Neben den regulären Armeen und Polizeikräften im Dienste der US-Besatzer sind unter der Ägide von Expremier Ijad Allawi zudem mehrere paramilitärische Einheiten aufgebaut worden. Die wichtigsten dabei sind die »Special Police Commandos« (SPC), die stark an die rechten kolumbianischen Todesschwadronen erinnern (siehe dazu junge Welt vom 19.5.2005). Pate beim Aufbau standen US-Berater, die in Süd- und Mittelamerika Erfahrungen im »schmutzigen Krieg« gegen Befreiungsbewegungen gesammelt hatten.

Diese Milizen wurden schnell berüchtigt für ihre Brutalität.

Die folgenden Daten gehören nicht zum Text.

-- ==== Sys2Proof/Laws/Run.lean ====
section
/-! SUPPORT. Everything a step can do (R86, R129), and how lists of commands compose (R61, R141). -/

namespace Sys2Proof.Machine

/-- The cases of a step: the host drives nothing; it drives reset; the waiting response is taken; a word is accepted and
executed; or nothing is transferred. -/
theorem step_cases (s : State) :
    (s.inputs = [] ∧ step s = .next s) ∨
    ∃ inp rest, s.inputs = inp :: rest ∧
      ((inp.rst = true ∧ step s = .next s.dropInput.applyReset) ∨
       (inp.rst = false ∧ s.rsp.isSome ∧ inp.rspReady = true ∧ step s = .next s.dropInput.takeResponse) ∨
       (∃ c, inp.rst = false ∧ s.rsp = none ∧ inp.cmd = some c ∧ step s = accept c s.dropInput) ∨
       (inp.rst = false ∧ (s.rsp = none → inp.cmd = none) ∧ (s.rsp.isSome → inp.rspReady = false) ∧
          step s = .next s.dropInput)) := by
  cases hi : s.inputs with
  | nil => exact .inl ⟨rfl, by simp only [step, hi]⟩
  | cons inp rest =>
    refine .inr ⟨inp, rest, rfl, ?_⟩
    rcases inp with ⟨rst, cmd, ready⟩
    cases rst <;> cases hr : s.rsp <;> cases ready <;> cases cmd <;>
      simp [step, hi, State.portEvent, State.rspValid, State.cmdReady, hr]

/-- An accepted word: the new `M` and response depend on `M` alone, the word is counted, nothing else changes. -/
theorem accept_next (c : Cmd) (s : State) :
    ∃ (m : Store s.width) (st : Status) (d : BitVec 9),
      accept c s = .next { s with mem := m, rsp := some (responseWord st d), accepted := s.accepted ++ [c] } ∧
      Answers (execute c) s.mem m st d ∧ (Memory.wf s.mem → Memory.wf m) ∧ (st ≠ .ok → d = 0#9 ∧ m = s.mem) := by
  obtain ⟨m, st, d, ha, hm, he⟩ := execute_tame c s.mem
  exact ⟨m, st, d, ha _ _ _ _, ha, hm, he⟩

/-- Issuing a word: the response that was waiting is taken, then the word's own (R86, R87). -/
theorem issue_next (c : Cmd) (s : State) :
    ∃ (m : Store s.width) (st : Status) (d : BitVec 9),
      issue c s = .next { s with mem := m, rsp := none, accepted := s.accepted ++ [c],
                                 taken := s.taken ++ s.rsp.toList ++ [responseWord st d] } ∧
      Answers (execute c) s.mem m st d ∧ (Memory.wf s.mem → Memory.wf m) ∧ (st ≠ .ok → d = 0#9 ∧ m = s.mem) := by
  rcases s with ⟨w, m, rsp, i, a, t⟩
  cases rsp with
  | none =>
    obtain ⟨m', st, d, h, ha, hm, he⟩ := accept_next c ⟨w, m, none, i, a, t⟩
    exact ⟨m', st, d, by simp only [issue, State.takeResponse, h, Option.toList_none, List.append_nil], ha, hm, he⟩
  | some r =>
    obtain ⟨m', st, d, h, ha, hm, he⟩ := accept_next c ⟨w, m, none, i, a, t ++ [r]⟩
    exact ⟨m', st, d, by simp only [issue, State.takeResponse, h, Option.toList_some], ha, hm, he⟩

/-- A list of words issued in two parts (R61). -/
theorem issueAll_append (cs cs' : List Cmd) (s t : State) (h : issueAll cs s = .next t) :
    issueAll (cs ++ cs') s = issueAll cs' t := by
  induction cs generalizing s with
  | nil =>
    simp only [issueAll, Host.Outcome.next.injEq] at h
    subst h
    rfl
  | cons c cs ih =>
    obtain ⟨m, st, d, hi, -⟩ := issue_next c s
    simp only [issueAll, List.cons_append, hi] at h ⊢
    exact ih _ h

end Sys2Proof.Machine
end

Und: Seit Aufstellung der Sonderpolizeieinheiten mußten zahlreiche Morde konstatiert werden – und ausgerechnet in den Gebieten, in denen die SPC operativ eingesetzt waren. Am deutlichsten wurde dies in der nordirakischen Stadt Mosul, wo die Todesschwadron seit Ende Oktober aktiv ist. Bei Razzien wurden dort Dutzende Männer im waffenfähigen Alter gefangengenommen. Augenzeugen berichteten, wie diese gefesselt und mit verbundenen Augen abgeführt und nicht wieder gesehen wurden. In den darauffolgenden Wochen wurden in der Region mehr als 150 Leichen von Männern gefunden, die meisten durch Kopfschuß exekutiert. Die US-Truppen behaupteten in ihren Kommuniquees, es würde sich um Angehörige der irakischen Hilfstruppen handeln. Doch trugen alle Opfer zivile Kleidung, und sie waren schwer zu identifizieren.

Ähnliche Vorfälle wurden aus der Gegend um Samarra sowie aus den Orten Suwayra, Mardaen und Al Kaim kurz nach Beginn der »US-Operation Blitz« gemeldet. In Bagdad führte eine Welle von Morden mittlerweile zu konkreten Anklagen gegen die neuen irakischen Sicherheitskräfte, insbesondere die SPC. Anfang Mai war in der irakischen Hauptstadt ein Massengrab mit 14 Toten gefunden worden. In diesem Fall konnten Familien die Opfer identifizieren. Allesamt waren sie Bauern, die bei einer Razzia auf einem Gemüsemarkt gefangengenommen worden waren.